▶ _Work order_
Report every line of the records beneath this task that holds the string "afterReset".

▶ _Records_
/-- What a warm reset leaves (R571): each block at its reset values but for what its own rules keep. -/
def Mod.warm (m : Mod) : Mod :=
  let leaves := { Leaves.init with
    leaf := m.leaves.leaf, active := m.leaves.active, cfg := m.leaves.cfg, prefStrap := m.leaves.prefStrap
    causes := m.leaves.causes &&& 2, loopsOut := some m.tick.now, rebuildDue := m.leaves.rebuildDue
    resetAt := none, resetNow := false, moduleByte := m.leaves.moduleByte }
  { m with
    tick := { m.tick with
      ovrSense := 0, ovrCompute := 0, ovrActuate := 0, ovrCommit := 0
      coreA := false, coreB := false }
    leaves := leaves
    links := { a := m.links.a.cut, b := m.links.b.cut }
    sessions := [], deferred := []
    engine := { m.engine with
      plans := m.engine.plans.filter fun p => p.state != .checking, run := none, queue := [], fired := [], retryQ := []
      lastTicks := 0, peakTicks := .zero, lastLaunch := 0, tried := none }
    fabric := { m.fabric with reserve := 0, budget := 1024, stagger := 0, peak := .zero }
    trowel := { Trowel.init with
      loops := m.resetLoops, base := m.trowel.base, bankTemp := m.trowel.bankTemp, heater := m.trowel.heater
      trace := { a := m.trowel.trace.a, b := m.trowel.trace.b } }
    mortar := { Mortar.init with
      courses := m.mortar.courses.map fun c => { Course.init with failed := c.failed || c.failing.isSome }
      jobs := m.mortar.jobs.filter fun j => j.2.state != .verifying
      reserved := m.mortar.reserved, mode := m.mortar.mode, poolMib := m.mortar.poolMib, temp := m.mortar.temp }
    cal := { Cal.init with
      classes := m.cal.classes.map CalClass.afterReset, taps := m.cal.taps, laneShift := m.cal.laneShift
      trim := m.cal.trim, dacOffset := m.cal.dacOffset, trimTemp := m.cal.trimTemp, chan := m.cal.chan, spare := m.cal.spare }
    osc := { m.osc with
      spareAt := 0x55, pulses := 0, failed := 0, corrected := 0, bodies := [], frames := [], blink := none
      neigh := m.osc.neigh.map fun p => (p.1, { Neigh.init with recorded := p.2.recorded, prev := p.2.prev }) }
    power := { Power.init with
      domains := m.power.domains.map fun d => Domain.init d.code, cfg := m.power.cfg, meter := m.power.meter }
    keyhole := { Keyhole.init with ring := m.keyhole.ring, seq := m.keyhole.seq }
    felso := Felso.init
    die := { m.die with downs := 0, checkFails := 0, media := 0, quarCount := 0, corrected := 0, chErr := [], jobs := .empty } }

/-- WARM_RESET_START (R461): the replies that are ready leave (R172), pending commands end as in the last tick before the reset, their finals held since every session closes
(R151, R158, R570), the record is written, and the leaves, Mortar and the lintel controllers
reset; the leaves boot at once unless RESET_N holds them. -/
def warmReset (cause : Nat) (b : BootIn) (m : Mod) : Mod :=
  let n := m.tick.count
  let m := (m.pump .a).pump .b
  let m := ({ m with sessions := [], tick := { m.tick with count := n - 1 } }).endCommands
  let m := ({ m with tick := { m.tick with count := n } }).resetRecord 0 cause 0xFF 0xFF 0 m.byte
  let m := [0, 1, 2, 3].foldl (fun (m : Mod) t => m.relockTarget t 2) m
  let m := (m.interruptTrace .a).interruptTrace .b
  let m := m.warm
  let boot (l : LeafSt) : LeafSt :=
    { l.afterReset cause true with toRecovery := decide (cause = 5), bootReads := false }
  let m := (m.setLeaf .a boot).setLeaf .b boot
  let m := if m.sup.resetN then m else m.bootModule b
  { m with leaves := { m.leaves with moduleByte := { a := m.byteOf .a, b := m.byteOf .b } } }

def execWarmResetStart (b : BootIn) (s : State) : Host.Outcome State Fault Refusal :=
  match s.cur.leaves.resetAt with
  | some c =>
    if s.cur.tick.running ∧ s.cur.leaves.resetNow then
      let m := warmReset c b s.cur
      .next { s with cur := m, snap := m, mirror := m }
    else .next s
  | none => .next s

/-- The OK reply of WARM_RESET and RECOVERY_ENTER leaves before the reset (R172). -/
def runReset (confirm cause : Nat) (r : Req) (m : Mod) : Mod :=
  if !sized r.payload 4 then malformed r m
  else if field r.payload 0 4 ≠ confirm then refuse r ePARAM (badField 0) m
  else
    let m := answer r stOK [] m
    { m with deferred := m.deferred ++ [{ eff := .warmReset cause, reply := none, pkt := none }] }

def execWarmReset (p : Packet) (s : State) : Host.Outcome State Fault Refusal := commandM 0xA3 p (runReset 0x5741524D 4) s

def execRecoveryEnter (p : Packet) (s : State) : Host.Outcome State Fault Refusal :=
  commandM 0xA6 p (runReset 0x52454356 5) s

/-- RESET_N_ASSERT (R462): a low pulse of 2 µs or more is a warm reset, and RESET_N is held until its release; one of 1 µs to
2 µs is taken or not (`taken`). -/
def execResetNAssert (lowNs : Nat) (taken : Bool) (s : State) : Host.Outcome State Fault Refusal :=
  happens (fun m => m.sup.vaux && !m.sup.resetN && decide (1000 ≤ lowNs) && (taken || decide (2000 ≤ lowNs)))
    (fun m =>
      let m := { m with sup := { m.sup with resetN := decide (2000 ≤ lowNs) } }
      if m.tick.running then m.askReset 3 else m) s

/-- RESET_N_RELEASE (R462): boot starts; where the rails came up with RESET_N low the tick sequencers start and TICK_COUNT is
rebased. -/
def execResetNRelease (aux : Nat) (b : BootIn) (s : State) : Host.Outcome State Fault Refusal :=
  happens (fun m => m.sup.resetN)
    (fun m =>
      let m := { m with sup := { m.sup with resetN := false } }
      if m.leaves.resetAt.isSome ∨ !m.sup.rails then m
      else if !m.tick.running then ({ m with aux := m.aux + aux }).startLeaves b
      else
        let m := m.bootModule b
        { m with leaves := { m.leaves with moduleByte := { a := m.byteOf .a, b := m.byteOf .b } } }) s

/-! ### Steps of a boot -/

/-- JOURNAL_RESTART (R497): the channels have trained, the SEQ mark is read; then the links may train. -/
def execJournalRestart (s : State) : Host.Outcome State Fault Refusal :=
  happens (fun m => m.tick.running && !m.recs.jUp)
    (fun m =>
      let ch := m.die.channels.map fun c => if c = 3 then 0 else c
      let seq := m.recs.jMark + 65536
      let m := { m with
        die := { m.die with channels := ch, rate := if ch.any (· == 0) then 10667 else 0 }
        recs := { m.recs with jSeq := seq, jMark := seq, jUp := true } }
      let m := m.journalInternal 4 0 0 none
      let train (i : Side) (m : Mod) : Mod := m.setLink i fun l => { l with state := b2n (m.serving i) }
      train .b (train .a m)) s

/-- BOOT_READBACK (R71, R129, R206): the fabric is read back and every loop restarts; after loss of VIN54 the committed set is
rebuilt and the windows start toward their park points, 32 a tick on each tile. -/
def execBootReadback (s : State) : Host.Outcome State Fault Refusal :=
  happens
    (fun m => m.tick.running && [Side.a, Side.b].any fun i => m.serving i && (m.leaf i).state == .boot && !(m.leaf i).bootReads)
    (fun m =>
      let m := if m.leaves.rebuildDue then m.rebuild.restartLoops.parkAll else m.restartLoops
      let read (l : LeafSt) : LeafSt := { l with bootReads := true }
      let m := (m.setLeaf .a read).setLeaf .b read
      { m with
        leaves := { m.leaves with rebuildDue := false }, trowel := { m.trowel with calibrated := true } }) s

▶ _Solution below_
      classes := m.cal.classes.map CalClass.afterReset, taps := m.cal.taps, laneShift := m.cal.laneShift
    { l.afterReset cause true with toRecovery := decide (cause = 5), bootReads := false }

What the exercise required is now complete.